[Dataset items]
◇ ◇ ◇ ◇ ◇ ◇ ◇

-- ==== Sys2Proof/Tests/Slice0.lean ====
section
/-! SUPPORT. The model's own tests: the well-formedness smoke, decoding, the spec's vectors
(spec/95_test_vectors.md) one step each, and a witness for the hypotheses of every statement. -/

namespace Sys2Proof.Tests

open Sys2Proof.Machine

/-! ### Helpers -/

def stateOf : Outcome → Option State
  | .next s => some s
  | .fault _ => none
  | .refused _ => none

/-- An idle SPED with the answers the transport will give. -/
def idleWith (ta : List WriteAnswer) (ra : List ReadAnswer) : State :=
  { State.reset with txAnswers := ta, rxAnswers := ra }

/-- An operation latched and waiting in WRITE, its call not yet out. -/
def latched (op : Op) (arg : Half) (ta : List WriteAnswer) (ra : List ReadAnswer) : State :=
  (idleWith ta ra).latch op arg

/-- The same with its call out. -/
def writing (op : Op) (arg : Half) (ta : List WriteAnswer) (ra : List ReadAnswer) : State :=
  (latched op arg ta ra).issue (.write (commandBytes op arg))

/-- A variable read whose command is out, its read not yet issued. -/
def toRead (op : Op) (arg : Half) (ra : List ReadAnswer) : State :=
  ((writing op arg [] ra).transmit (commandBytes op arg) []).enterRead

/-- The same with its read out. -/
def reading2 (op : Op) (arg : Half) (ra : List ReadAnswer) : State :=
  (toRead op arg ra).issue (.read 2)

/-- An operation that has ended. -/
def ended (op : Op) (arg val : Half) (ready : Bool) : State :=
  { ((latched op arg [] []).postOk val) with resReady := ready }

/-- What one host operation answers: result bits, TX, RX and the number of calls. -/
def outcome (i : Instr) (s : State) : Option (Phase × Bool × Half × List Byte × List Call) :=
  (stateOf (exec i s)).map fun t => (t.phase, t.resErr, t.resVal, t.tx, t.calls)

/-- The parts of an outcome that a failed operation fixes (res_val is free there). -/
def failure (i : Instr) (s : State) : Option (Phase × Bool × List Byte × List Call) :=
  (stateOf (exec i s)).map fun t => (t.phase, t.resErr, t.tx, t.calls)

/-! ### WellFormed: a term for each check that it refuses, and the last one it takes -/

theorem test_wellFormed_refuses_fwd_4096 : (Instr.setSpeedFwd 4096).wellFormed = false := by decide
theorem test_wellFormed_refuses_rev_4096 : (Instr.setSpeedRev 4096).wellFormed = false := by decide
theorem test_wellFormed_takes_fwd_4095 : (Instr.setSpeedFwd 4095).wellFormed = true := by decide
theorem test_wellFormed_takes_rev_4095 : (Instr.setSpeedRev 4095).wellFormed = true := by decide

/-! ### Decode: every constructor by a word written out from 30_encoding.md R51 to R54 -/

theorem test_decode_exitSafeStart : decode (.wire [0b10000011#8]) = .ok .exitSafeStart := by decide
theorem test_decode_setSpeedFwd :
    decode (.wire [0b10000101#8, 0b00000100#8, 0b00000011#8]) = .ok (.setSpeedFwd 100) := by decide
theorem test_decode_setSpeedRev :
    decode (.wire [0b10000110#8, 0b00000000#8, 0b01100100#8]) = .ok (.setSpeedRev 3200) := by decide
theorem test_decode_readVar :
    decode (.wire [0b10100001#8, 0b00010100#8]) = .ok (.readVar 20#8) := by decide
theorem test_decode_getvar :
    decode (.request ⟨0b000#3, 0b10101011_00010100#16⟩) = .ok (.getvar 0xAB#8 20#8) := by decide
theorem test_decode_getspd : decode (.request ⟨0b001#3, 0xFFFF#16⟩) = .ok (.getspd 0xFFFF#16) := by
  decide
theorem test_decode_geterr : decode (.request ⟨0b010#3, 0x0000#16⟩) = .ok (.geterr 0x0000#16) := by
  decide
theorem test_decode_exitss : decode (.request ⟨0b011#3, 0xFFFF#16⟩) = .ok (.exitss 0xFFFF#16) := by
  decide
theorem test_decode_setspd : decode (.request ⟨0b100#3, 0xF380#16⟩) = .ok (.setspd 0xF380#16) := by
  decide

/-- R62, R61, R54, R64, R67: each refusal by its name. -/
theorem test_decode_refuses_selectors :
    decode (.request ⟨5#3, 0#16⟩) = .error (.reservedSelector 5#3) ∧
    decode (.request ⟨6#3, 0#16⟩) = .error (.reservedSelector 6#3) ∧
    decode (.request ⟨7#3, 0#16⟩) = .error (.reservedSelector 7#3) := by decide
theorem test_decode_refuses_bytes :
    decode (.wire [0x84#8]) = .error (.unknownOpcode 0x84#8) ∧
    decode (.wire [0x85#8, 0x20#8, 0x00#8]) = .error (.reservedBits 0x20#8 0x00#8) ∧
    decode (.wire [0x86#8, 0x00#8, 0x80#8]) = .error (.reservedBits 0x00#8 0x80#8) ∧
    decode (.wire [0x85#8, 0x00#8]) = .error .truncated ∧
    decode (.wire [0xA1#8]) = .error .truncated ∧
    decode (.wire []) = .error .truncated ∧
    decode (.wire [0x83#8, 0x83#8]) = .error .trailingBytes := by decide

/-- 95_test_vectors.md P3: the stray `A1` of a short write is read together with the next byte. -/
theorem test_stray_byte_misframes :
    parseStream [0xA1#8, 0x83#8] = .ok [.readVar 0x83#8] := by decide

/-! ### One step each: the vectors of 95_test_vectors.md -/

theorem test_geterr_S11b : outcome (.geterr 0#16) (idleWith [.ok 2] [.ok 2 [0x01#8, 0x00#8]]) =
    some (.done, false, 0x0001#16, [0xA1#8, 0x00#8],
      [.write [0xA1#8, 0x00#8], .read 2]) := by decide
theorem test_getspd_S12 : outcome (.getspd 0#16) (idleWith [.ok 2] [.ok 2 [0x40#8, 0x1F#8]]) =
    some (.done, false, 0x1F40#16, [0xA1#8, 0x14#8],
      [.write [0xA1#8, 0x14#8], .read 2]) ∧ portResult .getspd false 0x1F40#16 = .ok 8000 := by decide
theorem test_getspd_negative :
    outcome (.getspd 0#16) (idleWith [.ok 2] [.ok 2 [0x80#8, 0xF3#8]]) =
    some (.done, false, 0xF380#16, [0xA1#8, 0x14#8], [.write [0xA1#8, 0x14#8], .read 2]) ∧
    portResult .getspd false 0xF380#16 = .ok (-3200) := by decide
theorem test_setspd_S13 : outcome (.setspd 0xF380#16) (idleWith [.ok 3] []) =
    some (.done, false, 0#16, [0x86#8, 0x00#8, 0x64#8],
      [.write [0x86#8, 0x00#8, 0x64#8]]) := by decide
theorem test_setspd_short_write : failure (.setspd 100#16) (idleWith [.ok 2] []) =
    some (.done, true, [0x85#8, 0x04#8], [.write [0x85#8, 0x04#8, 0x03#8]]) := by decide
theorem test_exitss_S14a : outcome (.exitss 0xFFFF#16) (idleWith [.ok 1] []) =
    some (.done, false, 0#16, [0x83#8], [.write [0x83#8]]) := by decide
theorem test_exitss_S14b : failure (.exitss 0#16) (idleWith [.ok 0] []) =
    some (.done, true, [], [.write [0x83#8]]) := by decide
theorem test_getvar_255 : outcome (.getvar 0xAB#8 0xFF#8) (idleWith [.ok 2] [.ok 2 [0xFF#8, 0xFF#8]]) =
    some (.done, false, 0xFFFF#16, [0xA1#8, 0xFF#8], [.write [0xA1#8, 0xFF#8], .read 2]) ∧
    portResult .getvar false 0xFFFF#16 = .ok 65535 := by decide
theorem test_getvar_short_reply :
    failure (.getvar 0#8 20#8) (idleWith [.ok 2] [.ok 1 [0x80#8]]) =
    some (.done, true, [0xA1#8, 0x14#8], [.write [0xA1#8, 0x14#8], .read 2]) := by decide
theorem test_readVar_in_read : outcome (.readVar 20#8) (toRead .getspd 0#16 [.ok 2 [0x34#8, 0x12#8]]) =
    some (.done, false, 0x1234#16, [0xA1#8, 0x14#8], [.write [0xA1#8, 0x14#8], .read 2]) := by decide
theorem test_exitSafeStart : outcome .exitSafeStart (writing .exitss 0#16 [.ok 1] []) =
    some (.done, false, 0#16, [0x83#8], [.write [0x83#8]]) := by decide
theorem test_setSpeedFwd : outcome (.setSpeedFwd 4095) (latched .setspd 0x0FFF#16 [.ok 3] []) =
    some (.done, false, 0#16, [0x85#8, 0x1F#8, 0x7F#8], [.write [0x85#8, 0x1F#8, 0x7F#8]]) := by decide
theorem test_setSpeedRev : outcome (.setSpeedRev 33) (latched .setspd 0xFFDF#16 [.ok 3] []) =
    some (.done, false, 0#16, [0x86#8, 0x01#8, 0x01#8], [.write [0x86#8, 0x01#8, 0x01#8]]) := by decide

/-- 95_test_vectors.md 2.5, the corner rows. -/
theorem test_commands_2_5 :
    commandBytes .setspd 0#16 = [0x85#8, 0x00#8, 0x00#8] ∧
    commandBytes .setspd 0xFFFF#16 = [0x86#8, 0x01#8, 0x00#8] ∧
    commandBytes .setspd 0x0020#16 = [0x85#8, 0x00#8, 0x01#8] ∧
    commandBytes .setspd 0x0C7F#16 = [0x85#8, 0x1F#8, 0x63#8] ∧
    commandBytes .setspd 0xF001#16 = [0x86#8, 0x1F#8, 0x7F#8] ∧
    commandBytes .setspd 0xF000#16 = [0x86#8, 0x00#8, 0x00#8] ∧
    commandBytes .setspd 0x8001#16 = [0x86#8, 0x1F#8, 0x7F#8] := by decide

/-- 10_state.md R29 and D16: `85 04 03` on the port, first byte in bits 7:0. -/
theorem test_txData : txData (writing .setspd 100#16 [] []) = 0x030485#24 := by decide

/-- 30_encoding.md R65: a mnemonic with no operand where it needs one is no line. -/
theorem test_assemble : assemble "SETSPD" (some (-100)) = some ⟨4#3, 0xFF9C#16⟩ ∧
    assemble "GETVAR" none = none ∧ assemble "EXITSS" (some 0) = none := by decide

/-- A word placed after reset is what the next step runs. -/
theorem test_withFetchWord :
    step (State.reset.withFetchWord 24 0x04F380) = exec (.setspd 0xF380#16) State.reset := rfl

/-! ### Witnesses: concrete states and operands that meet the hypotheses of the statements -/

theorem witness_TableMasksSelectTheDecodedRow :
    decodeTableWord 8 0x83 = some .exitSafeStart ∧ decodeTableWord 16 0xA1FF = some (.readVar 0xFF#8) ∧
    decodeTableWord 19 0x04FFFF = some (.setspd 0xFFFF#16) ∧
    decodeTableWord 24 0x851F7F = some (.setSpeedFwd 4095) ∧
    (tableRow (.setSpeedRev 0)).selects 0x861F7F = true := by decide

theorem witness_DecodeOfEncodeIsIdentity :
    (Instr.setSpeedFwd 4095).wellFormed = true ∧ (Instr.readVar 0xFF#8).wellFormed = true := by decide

◇ ◇ ◇ ◇ ◇ ◇ ◇

What is needed
Using the entries above, output exactly the lines between the line holding "some (.done, true, [0xA1#8, 0x14#8], [.write" and the line holding "commandBytes .setspd 0#16", end lines included, and nothing more.

Exercise output
    some (.done, true, [0xA1#8, 0x14#8], [.write [0xA1#8, 0x14#8], .read 2]) := by decide
theorem test_readVar_in_read : outcome (.readVar 20#8) (toRead .getspd 0#16 [.ok 2 [0x34#8, 0x12#8]]) =
    some (.done, false, 0x1234#16, [0xA1#8, 0x14#8], [.write [0xA1#8, 0x14#8], .read 2]) := by decide
theorem test_exitSafeStart : outcome .exitSafeStart (writing .exitss 0#16 [.ok 1] []) =
    some (.done, false, 0#16, [0x83#8], [.write [0x83#8]]) := by decide
theorem test_setSpeedFwd : outcome (.setSpeedFwd 4095) (latched .setspd 0x0FFF#16 [.ok 3] []) =
    some (.done, false, 0#16, [0x85#8, 0x1F#8, 0x7F#8], [.write [0x85#8, 0x1F#8, 0x7F#8]]) := by decide
theorem test_setSpeedRev : outcome (.setSpeedRev 33) (latched .setspd 0xFFDF#16 [.ok 3] []) =
    some (.done, false, 0#16, [0x86#8, 0x01#8, 0x01#8], [.write [0x86#8, 0x01#8, 0x01#8]]) := by decide

/-- 95_test_vectors.md 2.5, the corner rows. -/
theorem test_commands_2_5 :
    commandBytes .setspd 0#16 = [0x85#8, 0x00#8, 0x00#8] ∧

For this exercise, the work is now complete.